Frente a la dejadez general, casi complacencia, de la sociedad española ante la Leyenda Negra, ha habido siempre algunos historiadores o intelectuales luchando contra los tópicos. Recientemente ha aparecido La sombra de la Leyenda Negra, donde se implica una nutrida representación de la historiografía española, bajo la dirección de María José Villaverde y Francisco Castilla, y el libro Imperofobia y Leyenda Negra, de Elvira Roca Barea, se ha convertido casi en un bestseller.
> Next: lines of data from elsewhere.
-- ==== Sys2Proof/Certificates/Slice0/Obligations.lean ====
section
/-! DEFINITION. The statements for the provers, from the rules of spec/; OBLIGATIONS.json lists them. Each holds in every state, reachable
or not, and for every choice of the parameters and of the free values unless its hypotheses say otherwise. -/

open Sys2Proof Sys2Proof.Machine

/-- For all parameters, RESET_PC, register values, flags, PMEM0 and DMEM0, the launch state has PC = RESET_PC, halted false, each
register, the flags, both memories and the parameters as given; State.reset starts at PC 0x00 with the clock running and nothing
listed in either memory (PC 0x00 is the spec's suggested default, log 10; the empty memories are log 11 and log 12). Spec decision
D13. Rests on 10_state.md section 6 (reset values), 70_reset_and_hazards.md section 1, 70_reset_and_hazards.md section 2 (the
host). -/
def Obligations.LaunchStateIsAsGiven : Prop :=
  (∀ cfg pc0 x f pm dm,
    let s := State.launch cfg pc0 x f pm dm
    s.pc = pc0 ∧ s.halted = false ∧ (∀ r, r ≠ .pc → s.getReg r = x r) ∧ s.flags = f ∧ s.pmem = pm ∧ s.dmem = dm ∧
      s.cfg = cfg) ∧
  State.reset.pc = 0x00 ∧ State.reset.halted = false ∧ State.reset.pmem = [] ∧ State.reset.dmem = []

/-- Both memories of State.reset are in canonical form, and each lists only addresses REGION gives to it. The canonical form is the
model's (State is plain data); that an address belongs to at most one memory is 20_memory.md section 1. Rests on 20_memory.md
section 1, 10_state.md section 6 (reset values). -/
def Obligations.ResetMeetsInvariants : Prop :=
  State.reset.wf = true ∧ State.reset.placed = true

/-- For every state with the clock running and PC a prog address, if the program word at PC decodes (under the machine's DONT_CARE) to
i, then step is exec i at that state: step adds nothing around exec; exec moves PC past the instruction. Rests on 10_state.md
section 2 (the three phases), 20_memory.md section 2 (Fetch). -/
def Obligations.StepRunsDecodedInstruction : Prop :=
  ∀ (s : State) (i : Instr), s.halted = false → s.region s.pc = .prog →
    decode s.cfg.dontCare (s.progWord s.pc) = .ok i → step s = exec i s

/-- For every state s and every word w that decodes to i, step (s.withFetchWord 16 w) is exec i at that state. The word at PC is w,
the clock runs and PC is a prog address; every register (PC included), the flags, INC, the ALU registers, the draw counter, every
data cell, every other program word, REGION at every other address and all other parameters are as in s; and where PC was a prog
address no parameter changed at all. withFetchWord is the model's stand-in for the load of a program, which the spec leaves to the
host (log 12). Rests on 70_reset_and_hazards.md section 2 (the host), 10_state.md section 2 (the three phases). -/
def Obligations.WithFetchWordRunsThatWord : Prop :=
  ∀ (s : State) (w : Word) (i : Instr), decode s.cfg.dontCare w = .ok i →
    let s' := s.withFetchWord 16 w.toNat
    step s' = exec i s' ∧ s'.progWord s.pc = w ∧ s'.halted = false ∧ s'.region s.pc = .prog ∧
      (∀ r, s'.getReg r = s.getReg r) ∧ s'.flags = s.flags ∧ s'.inc = s.inc ∧ KeepsAlu s s' ∧ s'.draws = s.draws ∧
      (∀ a, s'.dataCell a = s.dataCell a) ∧ (∀ a, a ≠ s.pc → s'.progWord a = s.progWord a ∧ s'.region a = s.region a) ∧
      { s'.cfg with region := s.cfg.region } = s.cfg ∧ (s.region s.pc = .prog → s'.cfg = s.cfg)

/-- With the clock running: PC a data address refuses with fetchFromData; PC an unmapped address refuses with accessToUnmapped; PC a
prog address whose word the decoder rejects with r refuses with that r. Spec decisions D10, D28 (log 13), D7 (log 14). Rests on
20_memory.md section 2 (Fetch), 30_encoding.md section 3, 93_implementation_defined.md section 3, 00_scope.md section 5 (outcomes
of a step). -/
def Obligations.FetchStopsByName : Prop :=
  ∀ s : State, s.halted = false →
    (s.region s.pc = .data → step s = .refused .fetchFromData) ∧
    (s.region s.pc = .none → step s = .refused .accessToUnmapped) ∧
    (∀ r, s.region s.pc = .prog → decode s.cfg.dontCare (s.progWord s.pc) = .error r → step s = .refused (.encoding r))

/-- For every state with halted true and every k, k steps answer that same state: no further fetch happens and all state survives.
That a step of a halted machine answers the same state is the model's choice (log 20); spec decision D12. Rests on 40_halt_nop.md
HALT, 60_exceptions.md section 5 (power and wait states). -/
def Obligations.HaltedMachineNeverMoves : Prop :=
  ∀ (s : State) (k : Nat), s.halted = true → Sys2Proof.core.run k s = .next s

/-- For every state whose program and data memory are lists with strictly rising addresses below 256, if step answers t then t's are
too. Rests on 20_memory.md section 1, 20_memory.md section 2. -/
def Obligations.StepKeepsMemoriesCanonical : Prop :=
  ∀ s t : State, s.wf = true → step s = .next t → t.wf = true

/-- For every state in which each listed program word has a prog address and each listed data cell a data address, if step answers t
then the same holds of t: an address belongs to at most one of the two memories, whatever a program stores. Rests on 20_memory.md
section 1, 20_memory.md section 2 (MemWrite). -/
def Obligations.StepKeepsMemoriesInTheirRegions : Prop :=
  ∀ s t : State, s.placed = true → step s = .next t → t.placed = true

/-- For every state, if step answers t then REGION, STORE_TO_PROG, ALU_PC_READ, HALT_PC, DONT_CARE and the model's own parameters (log
25) are the same in t. Rests on 00_scope.md section 4, 20_memory.md section 1 (REGION). -/
def Obligations.StepKeepsParameters : Prop :=
  ∀ s t : State, step s = .next t → t.cfg = s.cfg

/-- For every number of steps k: from a state whose STORE_TO_PROG is refuse, if k steps answer t, then t's program memory is the one
the run started with. Rests on 20_memory.md section 2 (a write to a program-memory address), 20_memory.md section 5 (instruction-
fetch coherence), 70_reset_and_hazards.md section 3. -/
def Obligations.RefusedStoresKeepProgramMemory : Prop :=
  ∀ (k : Nat) (s t : State), s.cfg.storeToProg = .refuse → Sys2Proof.core.run k s = .next t → t.pmem = s.pmem

/-- For every number of steps k, every state s and every address a, if k steps from s answer t, then bits 15 to 8 of the program word
at a are the same in s and t (a STORE to program memory leaves the upper byte as it was). Rests on 20_memory.md section 2 (a write
to a program-memory address), 20_memory.md section 1. -/
def Obligations.UpperBytesOfProgramNeverChange : Prop :=
  ∀ (k : Nat) (s t : State) (a : Byte), Sys2Proof.core.run k s = .next t →
    highByte (t.progWord a) = highByte (s.progWord a)

/-- For every instruction with every operand and every state whose parameters leave no address unmapped, let STORE write program
words, let PC be an ALU source and take an undefined result as a free value (the model's choices for reset, log 5, 6, 8), exec
answers a next state: nothing that has an effect in the spec is refused. Rests on 00_scope.md section 4, 00_scope.md section 5
(outcomes of a step), 93_implementation_defined.md section 3. -/
def Obligations.EveryInstructionCompletes : Prop :=
  ∀ (i : Instr) (s : State), Effectful s.cfg → ∃ t, exec i s = .next t

/-- For every instruction and state: exec refuses only as movToItself (MOV G, G under refuse), loadThroughItself (LOAD G through G
under refuse), aluPcSource (an ALU operation with PC among its source registers, under ALU_PC_READ = refuse), storeToProg (a STORE
whose own address is prog, under STORE_TO_PROG = refuse) or accessToUnmapped (a LOAD or STORE whose own address is none). The
address is the immediate, or for the pointer forms what the meaning reads from the pointer; no instruction faults. Spec decisions
D18, D14, D9, D28 (log 8, 6, 5, 13); the parameter of the undefined results is the model's (log 8). Rests on
93_implementation_defined.md section 3, 60_exceptions.md section 1, 20_memory.md section 2. -/
def Obligations.ExecStopsOnlyByTheListedReasons : Prop :=
  (∀ (i : Instr) (s : State) (r : Refusal), exec i s = .refused r →
    (r = .movToItself ∧ s.cfg.undefinedResult = .refuse ∧ ∃ g, i = .mov g g) ∨
    (r = .loadThroughItself ∧ s.cfg.undefinedResult = .refuse ∧ ∃ p : Ptr, i = .load p.reg p) ∨
    (r = .aluPcSource ∧ s.cfg.aluPcRead = .refuse ∧ .pc ∈ aluSources i) ∨
    (r = .storeToProg ∧ s.cfg.storeToProg = .refuse ∧ isStore i = true ∧ ∃ a, dataAddress s i = some a ∧ s.region a = .prog) ∨
    (r = .accessToUnmapped ∧ ∃ a, dataAddress s i = some a ∧ s.region a = .none)) ∧
  (∀ (i : Instr) (s : State) (f : Fault), exec i s ≠ .fault f)

/-- For every well-formed instruction (all 28 rows, every operand value) and both settings of DONT_CARE, the decoder reads the
encoder's word back as the same instruction. Rests on 30_encoding.md section 1, 30_encoding.md section 3 (decoding algorithm),
30_encoding.md section 4 (canonical encoding). -/
def Obligations.DecodeOfEncodeIsTheInstruction : Prop :=
  ∀ (dc : DontCare) (i : Instr), i.wellFormed = true → decode dc (encode i) = .ok i

/-- For every word w that decodes to i, the canonical word of i is w with the ignored bits of its form cleared, and with d = bits 10
to 8 cleared where the destination is F (spec decision D19, log 30). So two words mean the same instruction only if they differ in
ignored bits. Rests on 30_encoding.md section 1, 30_encoding.md section 4 (the destination F, canonical encoding). -/
def Obligations.EncodeOfDecodeIsTheWord : Prop :=
  ∀ (w : Word) (i : Instr), decode .ignore w = .ok i →
    encode i = w &&& ~~~(i.dashBits ||| if i.discards then 0x0700 else 0x0000)

/-- For every word w that decodes to i, w under the row's mask is the row's match (opcode_table.json), and i is well-formed (no MOVI
with destination PC: those words are JMP). Rests on 30_encoding.md section 1, 30_encoding.md section 3 (decoding algorithm). -/
def Obligations.DecodedWordLiesInItsTableRow : Prop :=
  ∀ (w : Word) (i : Instr), decode .ignore w = .ok i →
    w &&& i.tableRow.1 = i.tableRow.2 ∧ i.wellFormed = true

/-- For every word, under DONT_CARE = ignore: unassignedEncoding exactly for 00001..., for 1ccc1ddd with ccc and ddd not 111, and for
a unary code with bit 0 = 1; cond111 exactly for 1111...; pointerCode exactly for LOAD and STORE through a pointer field with bit
2 = 0; nonzeroDontCare never. Spec decisions D3, D6, D7, D30 (log 14). Rests on 30_encoding.md section 3, 90_conflicts.md C7. -/
def Obligations.UnassignedWordsAreExactlyThoseListed : Prop :=
  ∀ w : Word,
    (decode .ignore w = .error .unassignedEncoding ↔
      w &&& 0xF800 = 0x0800 ∨ (w &&& 0x8800 = 0x8800 ∧ w &&& 0x0700 ≠ 0x0700 ∧ w &&& 0x7000 ≠ 0x7000) ∨
        w &&& 0xF801 = 0x7801) ∧
    (decode .ignore w = .error .cond111 ↔ w &&& 0xF000 = 0xF000) ∧
    (decode .ignore w = .error .pointerCode ↔ w &&& 0xF804 = 0x2800 ∨ w &&& 0xF804 = 0x3800) ∧
    decode .ignore w ≠ .error .nonzeroDontCare

/-- For every word that decodes to i under ignore, must_be_zero answers i when the ignored bits of i's form are 0 and nonzeroDontCare
otherwise; a word rejected under ignore is rejected under must_be_zero too. Spec parameter DONT_CARE, D5 (log 3). Rests on
30_encoding.md section 1 (the - bits), 00_scope.md section 4. -/
def Obligations.MustBeZeroRefusesDashBits : Prop :=
  (∀ (w : Word) (i : Instr), decode .ignore w = .ok i →
    decode .mustBeZero w = if w &&& i.dashBits = 0 then .ok i else .error .nonzeroDontCare) ∧
  (∀ (w : Word) (r : EncodingReject), decode .ignore w = .error r → ∃ r', decode .mustBeZero w = .error r')

/-- RET, LOAD, STORE, ADC, SBC with immediate 7, CMP, TST, RCR to PC, MOVI, JMP and CALL words of 95_test_vectors.md, and four refused
words. They rest on the register codes and bit order of the spec (D2, D4; log 1, 2) and on D7, D30, D6, D3 (log 14). Rests on
95_test_vectors.md section 2.1, 95_test_vectors.md section 2.2. -/
def Obligations.WordsOfTheSpecDecode : Prop :=
  decode .ignore 0x1F60 = .ok (.mov .pc .l) ∧ decode .ignore 0x2242 = .ok (.loadImm .c 0x42) ∧
  decode .ignore 0x2B06 = .ok (.load .d .l) ∧ decode .ignore 0x3807 = .ok (.store .a .pc) ∧
  decode .ignore 0x401A = .ok (.adcReg (.g .a) .b .c) ∧ decode .ignore 0x53BF = .ok (.sbcImm (.g .d) .d 7) ∧
  decode .ignore 0x5F01 = .ok (.subReg .f .a .b) ∧ decode .ignore 0x6023 = .ok (.andReg .f .c .d) ∧
  decode .ignore 0x7F0E = .ok (.rcr (.g .pc) .a) ∧ decode .ignore 0xD505 = .ok (.movi .s .s 5) ∧
  decode .ignore 0xE730 = .ok (.jmp .nz 0x30) ∧ decode .ignore 0xBF50 = .ok (.call .c 0x50) ∧
  decode .ignore 0x0800 = .error .unassignedEncoding ∧ decode .ignore 0x7809 = .error .unassignedEncoding ∧
  decode .ignore 0xF810 = .error .cond111 ∧ decode .ignore 0x2903 = .error .pointerCode

/-- A (000) always; Z (001) Z=1; NS (010) S=0; C (011) CY=1; NC (100) CY=0; S (101) S=1; NZ (110) Z=0, as functions of the flags only;
a word of the conditional group with code 111 is rejected as cond111 (spec decision D6, log 14); MOVI, JMP and CALL do not change
the flags they test (D20, log 15). Rests on 42_call_jump.md the condition field, 30_encoding.md section 3. -/
def Obligations.ConditionsReadTheirFlag : Prop :=
  (∀ f : Flags,
    condHolds .always f = true ∧ (condHolds .z f = true ↔ f.z = true) ∧ (condHolds .ns f = true ↔ f.s = false) ∧
    (condHolds .c f = true ↔ f.cy = true) ∧ (condHolds .nc f = true ↔ f.cy = false) ∧
    (condHolds .s f = true ↔ f.s = true) ∧ (condHolds .nz f = true ↔ f.z = false)) ∧
  [0, 1, 2, 3, 4, 5, 6, 7].map (fun n => Cond.ofCode (BitVec.ofNat 3 n)) =
    [some .always, some .z, some .ns, some .c, some .nc, some .s, some .nz, none] ∧
  (∀ (dc : DontCare) (w : Word), field w 15 1 = 1 → field w 12 3 = 7 → decode dc w = .error .cond111) ∧
  (∀ (cond : Cond) (gd : Reg) (imm : Byte) (s t : State),
    exec (.movi cond gd imm) s = .next t ∨ exec (.jmp cond imm) s = .next t ∨ exec (.call cond imm) s = .next t →
      t.flags = s.flags)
Merece mención un adelantado de la historiografía contemporánea, Julián Juderías, de expresivo apellido en cuanto a su origen, quien acuñó el nombre que define la sarta de calumnias históricas, con la publicación en 1914 de La leyenda negra y la verdad histórica. Por ironías de la Historia, Juderías falleció en 1918 a causa de la pandemia de gripe que se extendió por todo el planeta hacia el final de la Primera Guerra Mundial. En todas partes regía en ese momento censura de prensa debido a la guerra, por lo que no se dieron noticias del fenómeno. Sólo en España, que no entró en la contienda, había libertad de prensa, y aquí aparecieron las primeras noticias de la epidemia, por lo que todo el mundo la llamó “gripe española”. Un clavo más para el ataúd de nuestro prestigio que es la Leyenda Negra.